▶ ACTIVITY
Instruction for the data below: set down exactly the lines from the line with "(R32, R231). -/" to the line with "rw [List.eq_of_mem_replicate hd]", inclusive, and no others.

▶ PROVIDED DATA
/-- The round robin from a state that has an edge waiting, at the last count. -/
theorem witness_FairRunsReportADropout :
    FairRun (roundRobinOp { counting 3 with edgePend := true }) (roundRobinState { counting 3 with edgePend := true }) ∧
    (roundRobinState { counting 3 with edgePend := true } 0).capCnt <
      (roundRobinState { counting 3 with edgePend := true } 0).cfg.capPeriod ∧
    ∀ m, 0 ≤ m → roundRobinOp { counting 3 with edgePend := true } m ≠ .edge ∧
      roundRobinOp { counting 3 with edgePend := true } m ≠ .reset :=
  ⟨roundRobin_fair _, by decide, fun m _ => roundRobinOp_ne _ m⟩

end Sys2Proof.Tests
end

section
/-! PROOFS. Where an operation completes and where it stops (00_scope R11, 60_exceptions R266), and which steps are
refused for their configuration (00_scope R9, 60_exceptions R268). -/

namespace Sys2Proof.Machine

/-! ### The three kinds of operation: guarded, with a host index, free -/

theorem guardOf_eq_some_iff {i : Instr} {g : Guarded} : guardOf i = some g ↔ i = instrOf g := by
  constructor
  · intro h
    cases i <;> cases h <;> rfl
  · rintro rfl
    cases g <;> rfl

@[simp] theorem guardOf_instrOf (g : Guarded) : guardOf (instrOf g) = some g := guardOf_eq_some_iff.mpr rfl

/-- No guarded operation accesses a colour word for the host. -/
@[simp] theorem hostIndex_instrOf (g : Guarded) : hostIndex (instrOf g) = none := by
  cases g <;> rfl

theorem guardOf_eq_none_of_hostIndex {i : Instr} {n : Nat} (h : hostIndex i = some n) : guardOf i = none := by
  cases i <;> cases h <;> rfl

/-! ### The outcome of each kind -/

/-- With a false guard the operation is stuck under its own name (R11). -/
theorem exec_instrOf_of_not_enabled {g : Guarded} {s : State} (h : s.enabled g = false) :
    exec (instrOf g) s = .fault (.notEnabled g) := by
  cases g <;> simp [instrOf, exec, execTedge, execTovf, execPeriod, execEht, execEtc, execEsym, h]

/-- WRCOLOR and RDCOLOR of an index of the strip complete (R232, R233). -/
theorem exec_next_of_hostIndex_lt {i : Instr} {n : Nat} {s : State} (h : hostIndex i = some n)
    (hn : n < s.cfg.ledCount) : ∃ t, exec i s = .next t := by
  cases i <;> cases h
  case wrcolor => exact ⟨_, if_neg (Nat.not_le.mpr hn)⟩
  case rdcolor => exact ⟨_, if_neg (Nat.not_le.mpr hn)⟩

/-- WRCOLOR and RDCOLOR of an index outside the strip fault (R266). -/
theorem exec_fault_of_le_hostIndex {i : Instr} {n : Nat} {s : State} (h : hostIndex i = some n)
    (hn : s.cfg.ledCount ≤ n) : exec i s = .fault .hostIndexRange := by
  cases i <;> cases h
  case wrcolor => exact if_pos hn
  case rdcolor => exact if_pos hn

/-- An operation with neither a guard nor a host index completes from every state. -/
theorem exec_next_of_free {i : Instr} (s : State) (hg : guardOf i = none) (hi : hostIndex i = none) :
    ∃ t, exec i s = .next t := by
  cases i
  case reset | edge | rdsnap => exact ⟨_, rfl⟩
  case captick =>
    obtain ⟨t, ht, -⟩ := exec_captick s
    exact ⟨t, ht⟩
  case start =>
    simp only [exec, execStart]
    split <;> exact ⟨_, rfl⟩
  case wrcolor | rdcolor => cases hi
  all_goals cases hg

/-- Every outcome of an operation, said once: it completes, its guard is false, or its host index is out of range. -/
theorem exec_cases (i : Instr) (s : State) :
    (∃ t, exec i s = .next t ∧ (∀ g, guardOf i = some g → s.enabled g = true) ∧
      ∀ n, hostIndex i = some n → n < s.cfg.ledCount) ∨
    (∃ g, exec i s = .fault (.notEnabled g) ∧ guardOf i = some g ∧ s.enabled g = false ∧ hostIndex i = none) ∨
    (∃ n, exec i s = .fault .hostIndexRange ∧ guardOf i = none ∧ hostIndex i = some n ∧ s.cfg.ledCount ≤ n) := by
  cases hg : guardOf i with
  | some g =>
    obtain rfl := guardOf_eq_some_iff.mp hg
    cases he : s.enabled g with
    | true =>
      obtain ⟨t, ht, -⟩ := exec_guarded he
      exact .inl ⟨t, ht, by simp [he]⟩
    | false => exact .inr (.inl ⟨g, exec_instrOf_of_not_enabled he, by simp [he]⟩)
  | none =>
    cases hi : hostIndex i with
    | none =>
      obtain ⟨t, ht⟩ := exec_next_of_free s hg hi
      exact .inl ⟨t, ht, by simp⟩
    | some n =>
      by_cases hn : n < s.cfg.ledCount
      · obtain ⟨t, ht⟩ := exec_next_of_hostIndex_lt hi hn
        exact .inl ⟨t, ht, by simp [hn]⟩
      · have hle := Nat.le_of_not_lt hn
        exact .inr (.inr ⟨n, exec_fault_of_le_hostIndex hi hle, by simp [hle]⟩)

/-- No operation is refused: refusals belong to the choice of the operation. -/
theorem exec_ne_refused (i : Instr) (s : State) (r : Refusal) : exec i s ≠ .refused r := by
  rcases exec_cases i s with ⟨t, he, -⟩ | ⟨g, he, -⟩ | ⟨n, he, -⟩ <;> simp [he]

/-! ### The obligations -/

/-- Settles O7, by the three outcomes that an operation can have. -/
theorem operationsStopExactlyWhereTheSpecSays : Obligations.OperationsStopExactlyWhereTheSpecSays := by
  intro i s
  rcases exec_cases i s with ⟨t, he, hg, hn⟩ | ⟨g, he, hg, hf, hi⟩ | ⟨n, he, hg, hi, hn⟩
  · simpa [he] using And.intro hg hn
  · simp [he, hg, hi, hf]
  · simp [he, hg, hi, hn]

/-- Settles O6: only the choice of the operation answers BadConfig, and it does so exactly under an ill-formed
configuration. -/
theorem illFormedConfigurationsAreRefused : Obligations.IllFormedConfigurationsAreRefused := by
  intro s
  rcases fetch_cases s with
    ⟨hc, hf⟩ | ⟨hc, -, hf⟩ | ⟨hc, w, rest, -, ⟨i, -, hf⟩ | ⟨-, hf⟩ | ⟨-, hf⟩⟩
  case inr.inr.inl => simpa [step, hf, hc] using exec_ne_refused i _ .badConfig
  all_goals simp [step, hf, hc]

end Sys2Proof.Machine
end

section
/-! PROOFS. The invariant of the block: it holds after RESET (10_state R49) and every step keeps it (R21 to R41, R62,
R81, R150). One lemma for each operation, over one for the body of ESYM, which START's prefill shares; then the trace
word STATUS (R45) and the growth of WIRE (R43). -/

namespace Sys2Proof.Machine

/-! ### Positions of the transfer buffer -/

/-- A place of a bank is a position of the transfer buffer (R32). -/
theorem bankBase_add_lt (c : Config) (b : Bank) {k : Nat} (h : k < bankSyms c) :
    bankBase c b + k < tbufSyms c := by
  cases b <;> simp only [bankBase, Bank.index, tbufSyms] <;> omega

/-- A position of the transfer buffer is a place of one of the two banks (R32). -/
theorem exists_bankBase_add {c : Config} {q : Nat} (h : q < tbufSyms c) :
    ∃ b, ∃ k < bankSyms c, q = bankBase c b + k := by
  simp only [tbufSyms] at h
  by_cases hq : q < bankSyms c
  · exact ⟨.bank0, q, hq, by simp [bankBase, Bank.index]⟩
  · exact ⟨.bank1, q - bankSyms c, by omega, by simp only [bankBase, Bank.index]; omega⟩

/-- A bank has at least one symbol (R8, R9). -/
theorem bankSyms_pos {c : Config} (h : c.WellFormed) : 0 < bankSyms c := by
  obtain ⟨hs, hb, -, hsyms, -⟩ := sizes_of_wellFormed h
  omega

/-! ### The block's symbols on the line -/

/-- The line rests low after each of the block's symbols: all are shorter than a bit period (R81, R203). -/
theorem levelAfter_of_isSymbol {c : Config} {v : Symbol} (hc : c.WellFormed) (hv : isSymbol c v) :
    levelAfter c v = .low := by
  obtain ⟨h0, h01, h1, -⟩ := Config.dutyOk_of_wellFormed hc
  refine if_neg (Nat.not_le.mpr ?_)
  rcases hv with rfl | rfl | rfl
  · exact (h0.trans h01).trans h1
  · simpa [bitSym_toNat hc] using h01.trans h1
  · simpa [bitSym_toNat hc] using h1

/-- While the engine runs, every position of the transfer buffer reads as one of the block's symbols (R32, R81). -/
theorem State.OutputOk.isSymbol_tbufRead {s : State} (h : s.OutputOk) (hr : s.run = true) {q : Nat}
    (hq : q < tbufSyms s.cfg) : isSymbol s.cfg (s.tbufRead q) := by
  obtain ⟨v, hv⟩ := Option.isSome_iff_exists.mp (h.filled hr q hq)
  simpa [State.tbufRead, hv] using h.tbuf _ (Memory.find_mem hv)

/-! ### The body of ESYM and START's prefill -/

/-- The part of the invariant that the body of ESYM rests on and moves. -/
structure State.EncoderOk (s : State) : Prop where
  cursor : s.encCursor < slots s.cfg
  space : s.tbuf.wf (tbufSyms s.cfg)
  symbols : ∀ e ∈ s.tbuf, isSymbol s.cfg e.2

theorem State.Inv.encoderOk {s : State} (h : s.Inv) : s.EncoderOk :=
  ⟨h.inRange.encCursor, h.storage.tbuf, h.output.tbuf⟩

/-- The cursor stays a slot of the frame (R36). -/
theorem cursorAfter_lt {s : State} (h : s.encCursor < slots s.cfg) (k : Nat) : cursorAfter s k < slots s.cfg := by
  unfold cursorAfter
  split
  · exact Nat.mod_lt _ (Nat.zero_lt_of_lt h)
  · exact h

theorem encodeAt_keeps_encoderOk {s : State} {k : Nat} (h : s.EncoderOk) (hk : k < bankSyms s.cfg) :
    (encodeAt s k).EncoderOk where
  cursor := cursorAfter_lt h.cursor k
  space := Memory.wf_write h.space (bankBase_add_lt _ _ hk)
  symbols e he := by
    rcases Memory.mem_write he with rfl | he
    · exact encodeAt_symbol s k
    · exact h.symbols e he

theorem prefillLoop_keeps_encoderOk {s : State} (h : s.EncoderOk) {n : Nat} (hn : n ≤ bankSyms s.cfg) :
    (prefillLoop s n).EncoderOk := by
  induction n with
  | zero => exact h
  | succ n ih =>
    have hc : (prefillLoop s n).cfg = s.cfg := prefillLoop_keeps State.cfg (fun _ _ => rfl) (fun _ _ => rfl) s n
    rw [prefillLoop_succ]
    refine encodeAt_keeps_encoderOk { ih (by omega) with } ?_
    rw [hc]
    exact hn

theorem prefillBank_keeps_encoderOk {s : State} (h : s.EncoderOk) (b : Bank) : (prefillBank s b).EncoderOk := by
  have hb : { s with encBank := b }.EncoderOk := { h with }
  rw [prefillBank_eq]
  exact prefillLoop_keeps_encoderOk hb (Nat.le_refl _)

/-- START's prefill keeps the encoder's part, one bank after the other (R231). -/
theorem prefill_keeps_encoderOk {s : State} (h : s.EncoderOk) : (prefill s).EncoderOk := by
  have h0 : { s with encCursor := 0 }.EncoderOk := { h with cursor := Nat.zero_lt_of_lt h.cursor }
  exact prefillBank_keeps_encoderOk (prefillBank_keeps_encoderOk h0 .bank0) .bank1

/-- START's prefill writes every position of the transfer buffer (R32, R231). -/
theorem prefill_find_isSome {s : State} (h : 0 < slots s.cfg) {q : Nat} (hq : q < tbufSyms s.cfg) :
    ((prefill s).tbuf.find q).isSome = true := by
  have half := prefillHalf_encoded s h
  have full := prefill_encoded s h
  obtain ⟨b, k, hk, rfl⟩ := exists_bankBase_add hq
  cases b with
  | bank0 =>
    rw [full.other _ (.inl (by simpa [half.cfg, bankBase, Bank.index] using hk)), half.done k hk]
    rfl
  | bank1 =>
    rw [← half.cfg, full.done k hk]
    rfl

/-! ### The invariant after RESET -/

/-- The block after RESET meets the invariant (R49). -/
theorem resetWith_inv {c : Config} (hc : c.WellFormed) : (State.resetWith c).Inv := by
  obtain ⟨hM, -, -⟩ := Config.historyOk_of_wellFormed hc
  have hP := Config.captureOk_of_wellFormed hc
  obtain ⟨hslots, -, -, -, htbuf⟩ := sizes_of_wellFormed hc
  have hbank := bankSyms_pos hc
  exact {
    config := hc
    inRange := {
      capCnt := Nat.zero_lt_of_lt hP
      capLatch := Nat.zero_lt_of_lt hP
      histLen := by simp
      hist := fun d hd => by
        rw [List.eq_of_mem_replicate hd]
        exact Nat.zero_lt_of_lt hP
      phase := Nat.zero_lt_of_lt hM
      encK := hbank
      encCursor := Nat.zero_lt_of_lt hslots
      dmaPos := by simp only [State.resetWith_dmaPos, State.resetWith_cfg]; omega }
    storage := ⟨Memory.wf_nil _, Memory.wf_nil _⟩
    flags := by constructor <;> simp
    output := by constructor <;> simp }

/-! ### Each operation keeps the invariant -/

/-- A notification waits, and a refill is in progress, in a running engine only (R38 to R40). -/
theorem State.FlagsOk.run_of_active {s : State} (h : s.FlagsOk)
    (ha : s.htPend = true ∨ s.tcPend = true ∨ s.encBusy = true) : s.run = true := by
  by_contra hrun
  obtain ⟨hht, htc, hbusy⟩ := h.stopped (by simpa using hrun)
  simp [hht, htc, hbusy] at ha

▶ YOUR RESPONSE
/-- START's prefill writes every position of the transfer buffer (R32, R231). -/
theorem prefill_find_isSome {s : State} (h : 0 < slots s.cfg) {q : Nat} (hq : q < tbufSyms s.cfg) :
    ((prefill s).tbuf.find q).isSome = true := by
  have half := prefillHalf_encoded s h
  have full := prefill_encoded s h
  obtain ⟨b, k, hk, rfl⟩ := exists_bankBase_add hq
  cases b with
  | bank0 =>
    rw [full.other _ (.inl (by simpa [half.cfg, bankBase, Bank.index] using hk)), half.done k hk]
    rfl
  | bank1 =>
    rw [← half.cfg, full.done k hk]
    rfl

/-! ### The invariant after RESET -/

/-- The block after RESET meets the invariant (R49). -/
theorem resetWith_inv {c : Config} (hc : c.WellFormed) : (State.resetWith c).Inv := by
  obtain ⟨hM, -, -⟩ := Config.historyOk_of_wellFormed hc
  have hP := Config.captureOk_of_wellFormed hc
  obtain ⟨hslots, -, -, -, htbuf⟩ := sizes_of_wellFormed hc
  have hbank := bankSyms_pos hc
  exact {
    config := hc
    inRange := {
      capCnt := Nat.zero_lt_of_lt hP
      capLatch := Nat.zero_lt_of_lt hP
      histLen := by simp
      hist := fun d hd => by
        rw [List.eq_of_mem_replicate hd]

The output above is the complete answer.